Based on this finding, we recommended to the MIS team that they adjust the new routers throughout the infrastructure to a 60-second RIP forced update. The other option was to modify the servers to IP-based 30-second RIP updates. With this implementation being of concern because of different patch upgrades and NOS upgrades required throughout the facility in the future, the client decided to back off the WAN routing scheme from an IP-based routing scheme to a Novell-compliant RIP scheme of 60-second intervals. They thought this was a simpler modification and contacted the WAN vendor.
The WAN vendor applied the configuration to the WAN router protocol scheme for a 60-second update. This allowed for a more consecutive routing information distance vector update between all of the Novell servers running RIP and the new WAN routers between the four sites.
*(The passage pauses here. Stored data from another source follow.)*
/-! ### The sequencer's part leaves the other entries (R123, R124) -/

/-- A lawful unit whose entry of a code and source is `entry`. -/
def Holds (c : AlarmCode) (src : Source) (entry : Option AlarmEntry) (s : State) : Prop :=
  s.alarms.Lawful ∧ findEntry s.alarms.list c src = entry

section
variable {c : AlarmCode} {src : Source} {entry : Option AlarmEntry} {s : State}

theorem Holds.takeReports (h : Holds c src entry s) (restrains : alarmClass c src ≠ .warn) {rs : List Report}
    (table : ∀ r ∈ rs, r.InTable) (other : ∀ r ∈ rs, r.key ≠ (c, src)) : Holds c src entry (takeReports rs s) :=
  ⟨takeReports_lawful table h.1, (findEntry_takeReports_other table h.1 restrains other).trans h.2⟩

theorem Holds.congr {t : State} (h : Holds c src entry s) (list : t.alarms.list = s.alarms.list)
    (lawful : t.alarms.Lawful) : Holds c src entry t := ⟨lawful, list ▸ h.2⟩

theorem Holds.refuseSequence (h : Holds c src entry s) (restrains : alarmClass c src ≠ .warn) (d : Detail) :
    Holds c src entry (refuseSequence d s) := by
  refine h.takeReports restrains (rs := [.momentary .sequenceRefused .sequencer (some d)]) (by simp [Report.InTable, inCodeTable]) ?_
  rintro r hr same
  obtain rfl := List.mem_singleton.1 hr
  cases same
  exact restrains rfl

theorem Holds.issueOrder (h : Holds c src entry s) (restrains : alarmClass c src ≠ .warn) (code : c ≠ .driveFault)
    (kind : Working) : Holds c src entry (issueOrder kind s) := by
  rw [(issueOrder_issued kind s).2]
  refine Holds.takeReports ?_ restrains (driveFaultReports_inTable _ _) fun r hr same => ?_
  · exact ⟨⟨h.1.list, h.1.flags, h.1.lost⟩, h.2⟩
  · obtain ⟨g, ⟨rfl, -⟩ | ⟨rfl, -⟩⟩ := mem_driveFaultReports.1 hr <;> cases same <;> exact code rfl

theorem Holds.entryDone {t : State} (h : Holds c src entry s) (restrains : alarmClass c src ≠ .warn)
    (code : c ≠ .driveFault) (done : EntryDone s t) : Holds c src entry t := by
  cases done with
  | stands => exact h
  | moved moves => exact h
  | issued kind parked => exact h.issueOrder restrains code kind
  | refused d => exact h.refuseSequence restrains d

theorem Holds.serviceQueue (h : Holds c src entry s) (restrains : alarmClass c src ≠ .warn) (code : c ≠ .driveFault) :
    Holds c src entry (serviceQueue s) :=
  serviceQueue_keeps (L := Holds c src entry) (fun u _ rest _ before _ _ done =>
    Holds.entryDone (s := u.withSequencer { u.sequencer with queue := rest }) before restrains code done) h

theorem Holds.completeStop (h : Holds c src entry s) (restrains : alarmClass c src ≠ .warn) (code : c ≠ .driveFault)
    (d : Settled) : Holds c src entry (completeStop d s) := by
  unfold Machine.completeStop
  split
  · exact h
  · split
    · exact h.issueOrder restrains code .walk
    · exact Holds.refuseSequence (s := setMode .dig s) h restrains .walk
  · split
    · exact h.issueOrder restrains code .dig
    · exact Holds.refuseSequence (s := setMode .walk s) h restrains .notAtRest

theorem Holds.periodEnd (h : Holds c src entry s) (restrains : alarmClass c src ≠ .warn) (code : c ≠ .driveFault)
    (notices : PerMotion Notice) : Holds c src entry (periodEndAtSequencer notices s) :=
  periodEndAtSequencer_keeps (L := Holds c src entry) h fun _ d _ _ =>
    (h.completeStop restrains code d).serviceQueue restrains code

end

/-- The entry of BRAKE-FAIL of a motion after a period is the one its reports leave. -/
theorem periodAll_brakeFail {s : State} (h : s.alarms.Lawful) (m : Motion) :
    let n := takeReports (periodReports s (periodBlocks s) fun m => (noticed s m).raised) (periodBlocks s)
    n.alarms.Lawful ∧ (periodAll s).alarms.Lawful ∧
      findEntry (periodAll s).alarms.list .brakeFail (.motion m) = findEntry n.alarms.list .brakeFail (.motion m) := by
  intro n
  have base : (periodBlocks s).alarms.Lawful := h
  have lawful : n.alarms.Lawful := takeReports_lawful (periodReports_inTable _ _ _) base
  have held : Holds .brakeFail (.motion m) _ n := ⟨lawful, rfl⟩
  have ended := held.periodEnd (by simp [alarmClass]) (by simp) (periodNotices s)
  rw [show n = notifyGate (periodNotices s) (shapePeriod s) from (notifyGate_eq_takeReports s).symm] at ended
  refine ⟨lawful, ended.1, ended.2.trans ?_⟩
  rw [notifyGate_eq_takeReports]

/-- Settles O34: the brakes formed (`periodBlocks_formed`), the trips (`periodAll_trips`), and the entries that the reports
leave (`takeReports_raised`, `takeReports_ended`), which the sequencer's part does not touch (`periodAll_brakeFail`). -/
theorem periodNotifiesBrakes : Obligations.PeriodNotifiesBrakes := by
  unfold Obligations.PeriodNotifiesBrakes
  intro s running counted law
  have lawful := (alarmListLaw_iff s).1 law
  have base : (periodBlocks s).alarms.Lawful := lawful
  have only := periodAll_onlySequencer s
  have formed := periodBlocks_formed s
  have table := periodReports_inTable s (periodBlocks s) fun m => (noticed s m).raised
  have keys : ((periodReports s (periodBlocks s) fun m => (noticed s m).raised).map Report.key).Nodup :=
    periodReports_keys fun m raised => by
      rw [periodBlocks_brake]
      exact notifyBrake_raised raised
  refine ⟨_, exec_periodExpiry_running running, fun m => ⟨(periodBlocks s).gate.brakes.get m, (noticed s m).raised,
    formed.brake m, ?_, fun drive => ?_, fun raised => ?_, fun was is e he code source => ?_, ?_⟩⟩
  · rw [settle_gate, settle_motion]
    rcases only.motion m with ⟨-, brake⟩ | ⟨motion, brake⟩
    · exact .inl brake
    · exact .inr ⟨Dropped.of_dropped ((Base.period.brakeLaw counted) m).2.2 brake, congrArg MotionRecord.permit motion⟩
  · obtain ⟨trips, spares⟩ := periodAll_trips law drive m
    rw [settle_gate, settle_motion]
    refine ⟨fun entered => ?_, fun spared => ?_⟩
    · obtain ⟨motion, brake⟩ := trips entered
      rw [brake, motion]
      exact ⟨dropBrake_dropped _, rfl⟩
    · obtain ⟨motion, brake⟩ := spares spared
      rw [brake, motion, formed.motion m]
      exact ⟨rfl, rfl⟩
  · obtain ⟨reported, ended, same⟩ := periodAll_brakeFail lawful m
    have mem := mem_periodReports_raise (failed := fun m => (noticed s m).raised) raised
    obtain ⟨e, he, code, source, state⟩ := (takeReports_raised table keys base mem (by simp [alarmClass])).1
    exact ⟨e, (findEntry_mem (same.trans (reported.list.findEntry_iff.2 ⟨he, code, source⟩))).1, code, source, state⟩
  · obtain ⟨reported, ended, same⟩ := periodAll_brakeFail lawful m
    have mem := mem_periodReports_gone (failed := fun m => (noticed s m).raised) was is
    have found := same.symm.trans (ended.list.findEntry_iff.2 ⟨he, code, source⟩)
    exact takeReports_ended table keys base mem (by simp [alarmClass]) (findEntry_mem found).1 code source
  · exact congrArg Gate.reportDue only.gate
We immediately reapplied a post baseline review of the facility, and found that all servers were being located and all key services and applications could be accessed from all four location offices. With this finding, we immediately identified that the Novell and IP RIP incompatibility had been the issue, and provided a final report to the client.
Our technical synopsis was that the WAN routing scheme, although implemented on a standard IP-based 30-second RIP update scheme was normal, but it was not 100% compatible with the current configuration of the Novell SAP and RIP scheme.
The final finding was that the modifications had to be applied either to the Novell server environment or the new router environment. The fact was that modifying the Novell server environment was more complex than modifying the router environment, until the future Novell migration cycles were completed, such as NetWare 4.x and NLSP implementations that were planned.
This baselining exercise was successful because we performed a standard baseline to verify the WAN channels and used upper-layer protocol analysis against the Routing Information Protocol updates and general upper-layer Novell protocol communication for server location vectoring. The baseline analysis process allowed for an immediate cause analysis of this particular issue.